Why Gemini and not OpenAI or Anthropic? Because Gemini 2.5 Flash is what we have a key for, and the brief was to ship a tested vision-RPA piece without new spend. Gemini's vision quality on this task was sufficient and the constrained-JSON output worked first try. Skyvern's first-class supported backends in production are OpenAI and Anthropic; the framework piece covers that posture. Gemini wirability via litellm or a custom shim is real but is a configuration question that is out of scope here.

Why Playwright and not Skyvern or browser-use? Because the goal was to show the loop in roughly 180 lines of code rather than 180 lines of imports from someone else's framework. Skyvern is the right choice for production vision-RPA workloads on supported backends; this piece is a build walkthrough with a published artifact, not a production-deployment guide.

Is Skyvern part of this harness? No. The harness is a clean-room Playwright loop. Skyvern is analyzed in the framework piece from its public docs and source, and a Skyvern-proper companion is a separate build. This article and that one stay cleanly separate so the artifact means exactly what it says.

Is UiPath part of this harness? No. UiPath is closed-source and Windows-only; it sits entirely in the framework piece as a reasoned-from-docs comparison. Treat every UiPath reference here as that comparison, not a benchmark from this loop.

Will you publish a Skyvern build companion? That is a separate, sibling piece. It is gated on hosted-sandbox access (a Codespaces session with Docker available, plus the existing Gemini key carried in as a secret). We will publish it when the access is granted and the Skyvern install runs on a pinned commit SHA against a live target.

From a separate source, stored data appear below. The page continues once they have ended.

-- ==== Sys2Proof/Syntax.lean ====
section
/-! DEFINITION. Syntax.lean: the commands. What State already holds is read from State; an operand names the
object a step concerns, or brings what the outside supplies to the step. -/

namespace Sys2Proof

/-- A mailbox channel: 0 to 15 in BAR0, 16 over SMBus/I3C (05, Channels and ownership). -/
abbrev Chan := Fin 17

/-- A BAR0 access that breaks R5: 8-bit, 16-bit, or misaligned 32- or 64-bit (INT_BAD_ACCESS.KIND, R142). -/
inductive AccessSize where
  | byte | half | misaligned (wide : Bool)
deriving DecidableEq, Repr

/-- The two GNSS sample ports (R68). -/
inductive Port where
  | spa | spb
deriving DecidableEq, Repr

/-- What a calibration run measured (R51, R62), in the units of the item table (03). -/
structure CalMeas where
  /-- GNSS_IFB -/
  gnssIfb : Word
  /-- THERM, the offset of each sensor: the hotspots of octants 0 to 7, then towers 0 to 7 (log 22) -/
  therm : List Word
  /-- LINK_D_k by link number -/
  linkD : List Word
deriving DecidableEq, Repr

/-- One clock of a sample port: D3 to D0 at the rising and at the falling edge (R68). -/
structure Pins where
  rise : BitVec 4
  fall : BitVec 4
deriving DecidableEq, Repr

/-- The samples the engine takes for the blocks of one Doppler bin: one list of clocks for each 1 ms block (04,
Acquisition). -/
abbrev BinSamples := List (List Pins)

/-- Navigation data that a channel has decoded: KIND 1 an almanac, 2 an ephemeris, its satellite, and its words (R92). -/
structure NavData where
  kind : BitVec 8
  sv : BitVec 8
  words : Bytes
deriving DecidableEq, Repr

/-- What the code of the position and time solution of one epoch found (R83, R86); its orbit and least-squares
computations are not given by the spec (log 15). -/
structure SolInput where
  /-- an inconsistency remains that exclusion cannot resolve -/
  traim : Bool
  /-- T-RAIM can exclude -/
  canExclude : Bool
  /-- PDOP in hundredths -/
  pdop100 : Nat
  /-- the solved system time named by REF_SYS at the epoch, ANT_DELAY still in it, 2^-32 ns -/
  sysTime : Nat
  /-- 1-sigma uncertainty of the time, ps -/
  uncPs : Word
  /-- the solved position, ECEF mm -/
  x : Int
  y : Int
  z : Int
  /-- TAI - UTC from navigation data, if decoded -/
  taiUtc : Option Half
  /-- an announced leap: NEXT_DELTA code and DT instant -/
  leap : Option (BitVec 2 × Dword)
deriving DecidableEq, Repr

Can I reuse this harness on my own site? The harness is a small public repo at jonnybiz/hil876-vision-rpa-harness, MIT-licensed, pinned to the run commit. It is not packaged as a product; it is the smallest demo we could ship. The pieces you are most likely to reuse, the Gemini call helper, the Playwright label-based action mapping, and the run-log format, are short enough that copying them into your own scratch repo will usually be faster than depending on this one as a library.